Il senso di Attal per la scuola

Il vero motivo di fascino del nuovo primo ministro francese, ed ex ministro dell’istruzione, sta nella sua posizione sulla scuola.

Il fulcro dell’ideologia didattica di Gabriel Attal è che una scuola più esigente sia un vantaggio per i deboli.

Noi, saturi di frainteso don Milani, troviamo controintuitiva quest’affermazione: pensiamo infatti che a garantire maggiormente i deboli sia invece una scuola per nulla esigente, una scuola non selettiva ma inclusiva, una scuola che non ti bocci se non sai abbastanza ma ti promuova anche se non sai una cippa.

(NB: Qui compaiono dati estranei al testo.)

-- ==== Sys2Proof/Machine/Network.lean ====
section
/-! DEFINITION. The Ethernet ports: frames and their classes, gPTP, audio streams, sessions and the host packet path (R322 to R337).
The layouts of Ethernet, IPv4, UDP, RTP, IEEE 1722 and Network MIDI 2.0 are those standards' own (PRESUMED, log entry 22). -/

namespace Sys2Proof.Machine

/-! ### Fields of a frame -/

/-- A big-endian number. -/
def beNat (b : List Byte) : Nat := b.foldl (fun a x => 256 * a + x.toNat) 0

/-- `n` bytes of a frame from `lo`, big-endian. -/
def beAt (b : List Byte) (lo n : Nat) : Nat := beNat ((b.drop lo).take n)

/-- A frame without its FCS: addresses, an optional 802.1Q tag, EtherType and what follows. -/
structure EthFrame where
  dst : Nat
  tag : Option Nat        -- the tag's control word
  etherType : Nat
  body : List Byte

/-- Reads a frame's header. -/
def ethFrame (f : List Byte) : EthFrame :=
  if beAt f 12 2 = 0x8100 then { dst := beAt f 0 6, tag := some (beAt f 14 2), etherType := beAt f 16 2, body := f.drop 18 }
  else { dst := beAt f 0 6, tag := none, etherType := beAt f 12 2, body := f.drop 14 }

/-- PCP of a frame, 0 when it is untagged. -/
def EthFrame.pcp (f : EthFrame) : Nat := ((f.tag.map (fun t => bitsOf t 13 3)).getD 0)

/-- A UDP datagram in IPv4 with no options and no fragmentation. -/
structure Udp where
  src : Nat
  dst : Nat
  sport : Nat
  dport : Nat
  payload : List Byte

/-- Reads a UDP datagram. -/
def EthFrame.udp (f : EthFrame) : Option Udp :=
  let b := f.body
  if f.etherType = 0x0800 ∧ beAt b 0 1 = 0x45 ∧ bitsOf (beAt b 6 2) 0 14 = 0 ∧ beAt b 9 1 = 17 ∧ 28 ≤ b.length then
    some { src := beAt b 12 4, dst := beAt b 16 4, sport := beAt b 20 2, dport := beAt b 22 2
           payload := (b.drop 28).take (beAt b 24 2 - 8) }
  else none

/-! ### gPTP (R326, R327) -/

/-- PTP_STAT and PTP_STATE follow the engine. -/
def State.setPtp (s : State) (roleA roleB : Nat) (gm ascA ascB : Bool) : State :=
  let v : Word := BitVec.ofNat 32 (roleA + 4 * roleB + (if gm then 16 else 0) + (if ascA then 32 else 0) + (if ascB then 64 else 0))
  if s.reg Reg.PTP_STAT = v then s else (s.setReg Reg.PTP_STAT v).raise Page.ptp 0

/-- The role of a port. -/
def State.ptpRole (s : State) (port : Nat) : Nat := s.fld Reg.PTP_STAT (2 * port) 2

/-- A port takes a role. -/
def State.setRole (s : State) (port role : Nat) : State :=
  let st := s.reg Reg.PTP_STAT
  s.setPtp (if port = 0 then role else fieldOf st 0 2) (if port = 1 then role else fieldOf st 2 2) (decide (fieldOf st 4 1 = 1))
    (decide (fieldOf st 5 1 = 1)) (decide (fieldOf st 6 1 = 1))

/-- What the engine has concluded stands in the PTP page. -/
def State.applyPtp (s : State) (v : PtpView) : State :=
  let s1 := s.setPtp v.roleA v.roleB v.gm v.ascA v.ascB
  let s2 := ((s1.setReg Reg.PTP_GM_ID_LO (v.gmId.truncate 32)).setReg Reg.PTP_GM_ID_HI ((v.gmId >>> 32).truncate 32)).setReg
    Reg.PTP_PDELAY_A v.delayA
  let s3 := s2.setReg Reg.PTP_PDELAY_B v.delayB
  { s3 with net := { s3.net with standby := v.standby } }
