-- ==== Sys2Proof/Certificates/Slice0/Obligations.lean ====
section
/-! DEFINITION. The statements for the provers, in the words of Safety.lean. `Completes i s P` says that command `i` answers a next state
of which `P` holds, so every result below is a completion statement as well. -/

open Sys2Proof Sys2Proof.Machine

/-! ### The queue, the state after reset, and what every command keeps -/

/-- The model's queue (log entry 1): a step takes the command at the front of the queue and is that command on the state with the queue's
rest; with nothing in the queue the block idles. -/
def Obligations.StepRunsFront : Prop :=
  (∀ (c : Instr) (rest : List Instr) (s : State), s.pending = c :: rest → step s = exec c { s with pending := rest }) ∧
  (∀ s : State, s.pending = [] → step s = .next s)

/-- R427, R422, R298 and the Reset columns: the block after power-on reset. Every page is enabled, unlocked and without interrupts enabled;
registers hold the values that their tables give; no core is in service, the boot has not begun, media time is 0 and does not run, and the
queue is empty. That every Concourse byte reads 0 follows R298, where the controller zeroes every word. The model's own choices in it: log
entries 3, 7. -/
def Obligations.ResetState : Prop :=
  let s := State.reset
  s.Canonical ∧ s.pending = [] ∧ s.serving = false ∧ s.bootState = 0 ∧ s.powerState = 0 ∧ s.clk.mt = 0 ∧
  (∀ n, (s.core n).svc = 0) ∧ (∀ a, s.conByte a = 0) ∧
  (∀ p : Fin 66, pageExists p = true → s.reg (Reg.PAGE_CTRL p) = 1 ∧ s.reg (Reg.PAGE_IRQ_STAT p) = 0 ∧ s.reg (Reg.PAGE_IRQ_EN p) = 0 ∧
    s.reg (Reg.PAGE_ERR_STAT p) = 0 ∧ s.reg (Reg.PAGE_ERR_CNT p) = 0 ∧ s.reg (Reg.PAGE_ERR_INJ p) = 0xFF0000) ∧
  (∀ x ∈ [(Reg.GLB_DEV_ID, 0x4D461024), (Reg.CLK_MEDIA_CFG, 0x14), (Reg.CLK_MEDIA_CTRL, 0), (Reg.CLK_MEDIA_STAT, 0x20), (Reg.CLK_SRC_ORDER, 4),
      (Reg.ING_TT_CFG, 0x1000400), (Reg.VA_CTRL, 8), (Reg.VA_STAT, 0x400400), (Reg.SCH_CTRL, 0x1404), (Reg.SCH_EXP_CFG, 0x4000),
      (Reg.SCH_BUDGET, 0x64640A), (Reg.DEC_TAPS, 0x303F), (Reg.DEC_MON_CFG, 7), (Reg.DAC_CTRL, 1), (Reg.DAC_RB_CFG, 0x300200),
      (Reg.CON_CTRL, 0x100), (Reg.CON_STAT, 0xF21), (Reg.DRC_CFG, 0x104), (Reg.PTP_CFG, 0xD0F8FF01), (Reg.SVC_POLICY, 0x1000403),
      (Reg.SVC_RH, 0x212002), (Reg.PWR_STAT, 1), (Reg.PWR_WAKE_CFG, 5), (Reg.PWR_THERM_CFG, 0x64), (Reg.PWR_RAIL_STAT, 0xFFF)],
    (s.reg x.1).toNat = x.2) ∧
  (∀ p : Fin 64, s.reg (Reg.VA_PART_QUOTA p) = 0x400) ∧ (∀ c : Fin 8, (s.reg (Reg.DAC_CH_CFG c)).toNat = 0x100 * (c.val ^^^ 1))

/-- Whatever stands in the queue, a step leaves the memories and the registers in their canonical form (the model's own form of the
Concourse, of Sample Memory and of the register file): equal contents stay equal data. The model's own choices in it: log entry 7. -/
def Obligations.StepKeepsCanonical : Prop :=
  ∀ s t : State, s.Canonical → step s = .next t → t.Canonical

/-- A step takes exactly the front command off the queue; no free value is drawn twice (log entry 2); and R409: nothing but the end of a
fuse programming changes the fused hash. The model's own choices in it: log entries 1, 2, 19. -/
def Obligations.StepsKeepQueueAndFuse : Prop :=
  ∀ s t : State, step s = .next t →
    t.pending = s.pending.tail ∧ s.draws ≤ t.draws ∧ (s.pending.head? ≠ some .fuseProgramDone → t.pwr.fuse = s.pwr.fuse)

/-- R403, R414, R423, for every command that is a register write of its own and for every write of a whole register word: before the end of
INIT it does nothing; in standby a write of a page that standby closes is only counted; before DONE a write of a page that the boot closes
does nothing; and a write of a locked page's register, where every field that is written is RW and LOCK applies to it, changes nothing but
the page's error status and count. The model's own choices in it: log entries 48, 63. -/
def Obligations.ClosedWrites : Prop :=
  ∀ (i : Instr) (off : Nat) (s : State),
    (writeTarget i = some off ∨ ∃ (path : Path) (o : BitVec 20) (v : Word), i = .registerWrite path o 15 v ∧ off = o.toNat) →
    let p := off / 0x1000
    let standby := standbyPage p = true ∧ (s.powerState = 2 ∨ s.powerState = 3)
    let boot := bootPage p = true ∧ s.bootState ≠ 6
    (s.serving = false → exec i s = .next s) ∧
    (s.serving = true → standby → Completes i s (fun t => OnlyRegs s t [Reg.PWR_STBY_REJ_CNT] ∧ Counted s t Reg.PWR_STBY_REJ_CNT)) ∧
    (s.serving = true → ¬ standby → boot → exec i s = .next s) ∧
    (s.serving = true → ¬ standby → ¬ boot → s.locked p = true → ∀ r, rowOf off = some r → r.exempt = false →
      r.w1c = 0 → r.w1s = 0 → r.wo = 0 →
      Completes i s (fun t => OnlyRegs s t [Reg.PAGE_ERR_STAT p, Reg.PAGE_ERR_CNT p]))

/-! ### Voice cores -/

/-- Every voice-core command issues its bundle, and a core that is not ready for one does nothing (R165, R196). The model's own choices in
it: log entries 8, 72. -/
def Obligations.VoiceCommandsIssueBundles : Prop :=
  ∀ (i : Instr) (n : Fin 34) (b : Bundle) (ax ay : Access) (s : State), voiceBundle i = some (n, b, ax, ay) →
    exec i s = .next (s.issue n b ax ay) ∧ (s.ready n = false → exec i s = .next s)

/-- R189: an operation whose predicate is false is not performed. A legal bundle with all four predicates false passes and writes nothing.
NOP (R199): the bundle passes. -/
def Obligations.FalsePredicatesPerformNothing : Prop :=
  (∀ (i : Instr) (n : Fin 34) (b : Bundle) (ax ay : Access) (s : State), voiceBundle i = some (n, b, ax, ay) → s.Calm n →
    (s.core n).legal (s.core n).pc b = true → isBranch b.c = false →
    (s.core n).holds b.mp = false ∧ (s.core n).holds b.xp = false ∧ (s.core n).holds b.yp = false ∧ (s.core n).holds b.cp = false →
    Bundled s n i [] [] (fun _ => True)) ∧
  (∀ (s : State) (n : Fin 34), s.Calm n → Bundled s n (.nop n Bundle.nop) [] [] (fun _ => True))

/-- R198: an illegal bundle performs none of its operations, whatever their predicates, and raises ILLEGAL. The model's own choices in it:
log entry 44. -/
def Obligations.IllegalBundlesPerformNothing : Prop :=
  ∀ (i : Instr) (n : Fin 34) (b : Bundle) (ax ay : Access) (s : State), voiceBundle i = some (n, b, ax, ay) → s.Calm n →
    (s.core n).legal (s.core n).pc b = false →
    ∃ t, exec i s = .next t ∧ 2 ∈ (t.core n).events ∧
      (t.reg (Reg.VC_ILL_CNT n)).toNat = min 0xFFFFFFFF ((s.reg (Reg.VC_ILL_CNT n)).toNat + 1) ∧
      OnlyCore { s with regs := t.regs } t n ∧ (∀ a, a ≠ Reg.VC_ILL_CNT n → t.reg a = s.reg a) ∧
      ({ s.core n with events := (t.core n).events }).Moved (t.core n) [] []

/-- R181, R206: the two-operand ALU operations. Shift counts are taken modulo 32. R181, R206: moves, immediates and the one-operand ALU
operations. -/
def Obligations.AluAndMoveResults : Prop :=
  (∀ (s : State) (n : Fin 34) (p : Pred) (d a : Fin 32) (b : Operand2), s.Calm n → (s.core n).holds p = true →
    let x := (s.core n).g a
    let y := operand2 (s.core n) b
    ResultIn s n (.add n p d a b Bundle.nop) d (x + y) ∧
    ResultIn s n (.sub n p d a b Bundle.nop) d (x - y) ∧
    ResultIn s n (.adds n p d a b Bundle.nop) d (clamp32 (x.toInt + y.toInt)) ∧
    ResultIn s n (.subs n p d a b Bundle.nop) d (clamp32 (x.toInt - y.toInt)) ∧
    ResultIn s n (.and n p d a b Bundle.nop) d (x &&& y) ∧
    ResultIn s n (.or n p d a b Bundle.nop) d (x ||| y) ∧
    ResultIn s n (.xor n p d a b Bundle.nop) d (x ^^^ y) ∧
    ResultIn s n (.lsl n p d a b Bundle.nop) d (x <<< (y.toNat % 32)) ∧
    ResultIn s n (.lsr n p d a b Bundle.nop) d (x >>> (y.toNat % 32)) ∧
    ResultIn s n (.asr n p d a b Bundle.nop) d (x.sshiftRight (y.toNat % 32)) ∧
    ResultIn s n (.lsls n p d a b Bundle.nop) d (clamp32 (x.toInt * 2 ^ (y.toNat % 32)))) ∧
  (∀ (s : State) (n : Fin 34) (p : Pred) (d a : Fin 32) (i16 : BitVec 16) (i21 : BitVec 21) (i32 : BitVec 32),
    s.Calm n → (s.core n).holds p = true →
    let x := (s.core n).g a
    ResultIn s n (.mov n p d a Bundle.nop) d x ∧
    ResultIn s n (.not n p d a Bundle.nop) d (~~~ x) ∧
    ResultIn s n (.negs n p d a Bundle.nop) d (clamp32 (-x.toInt)) ∧
    ResultIn s n (.abss n p d a Bundle.nop) d (clamp32 (max x.toInt (-x.toInt))) ∧
    ResultIn s n (.addi n p d a i16 Bundle.nop) d (x + i16.signExtend 32) ∧
    ResultIn s n (.movi n p d i21 Bundle.nop) d (i21.signExtend 32) ∧
    ResultIn s n (.movl n p d i32 Bundle.nop) d i32)

/-- R189, R206: the operations on predicate flags and the comparisons. -/
def Obligations.FlagResults : Prop :=
  ∀ (s : State) (n : Fin 34) (p : Pred) (v : Bool) (d e f : Fin 8) (a b : Fin 32), s.Calm n → (s.core n).holds p = true →
    let c := s.core n
    FlagIn s n (.pset n p v d Bundle.nop) d v ∧
    FlagIn s n (.pand n p d e f Bundle.nop) d (c.flag e && c.flag f) ∧
    FlagIn s n (.por n p d e f Bundle.nop) d (c.flag e || c.flag f) ∧
    FlagIn s n (.pxor n p d e f Bundle.nop) d (c.flag e ^^ c.flag f) ∧
    FlagIn s n (.pnot n p d e Bundle.nop) d (!c.flag e) ∧
    FlagIn s n (.cmpcc n p .eq d a b Bundle.nop) d (decide (c.g a = c.g b)) ∧
    FlagIn s n (.cmpcc n p .ne d a b Bundle.nop) d (decide (c.g a ≠ c.g b)) ∧
    FlagIn s n (.cmpcc n p .lt d a b Bundle.nop) d (decide ((c.g a).toInt < (c.g b).toInt)) ∧
    FlagIn s n (.cmpcc n p .ge d a b Bundle.nop) d (decide ((c.g b).toInt ≤ (c.g a).toInt)) ∧
    FlagIn s n (.cmpcc n p .ltu d a b Bundle.nop) d (decide ((c.g a).toNat < (c.g b).toNat)) ∧
    FlagIn s n (.cmpcc n p .geu d a b Bundle.nop) d (decide ((c.g b).toNat ≤ (c.g a).toNat))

Riteniamo che sia la strategia vincente perché appiana le differenze fra chi proviene da un ambiente privilegiato e colto, come Attal, e i deboli che hanno alle spalle contesti disagiati o degradati. Il guaio sta però nel lungo termine: il debole che entra ignorante nella scuola inclusiva ne esce altrettanto ignorante benché con un diploma inutile, che hanno tutti.

Nella realtà cui ambisce Attal, e che fa venire i mancamenti ai nostri soloni della didattica, il debole che entra ignorante in una scuola esigente può istruirsi per progredire ed emanciparsi dalla propria debolezza d’origine. Solo la scuola esigente può garantire al popolo l’opportunità di far parte dell’élite, anziché odiarla.

(frasco) Nella vita si dovrebbe tentare di “far la cosa giusta” in qualsiasi occasione. Prendiamo il mestiere di insegnante. E’ evidente a tutti, anche a chi non sa chi sia don Milani, come a chi lo ha studiato, che in una classe qualsiasi non puoi mettere a tutti 8 o 9. In ogni classe la valutazione sommativa di un docente dovrebbe assomigliare alla curva a campana di Gauss, con i bravissimi, i peggiori e una grande fascia media. Se invece la distribuzione normale vede tutti gli allievi superare la sufficienza c’è solo da capire il docente e la sua psicologia. La mia ipotesi posso spiegarla così: pur davanti ad un insegnante che sia un pozzo di scienza (e statisticamente non possono esserli tutti) l’attribuzione all’intera classe di voti alti è un suo candido ingenuo tentativo di farsi voler bene da tutti gli studenti. Chi è costretto a mettere i voti e usa coscientemente la scala decimale dal 6 in poi, cioè espungendo i 5 voti più bassi, non sta facendo un’operazione matematica ma sentimentale. Nello stesso tempo non sta facendo la cosa giusta, perchè la giustizia è rappresentata dalla bilancia e una bilancia senza un piatto è un’altra cosa.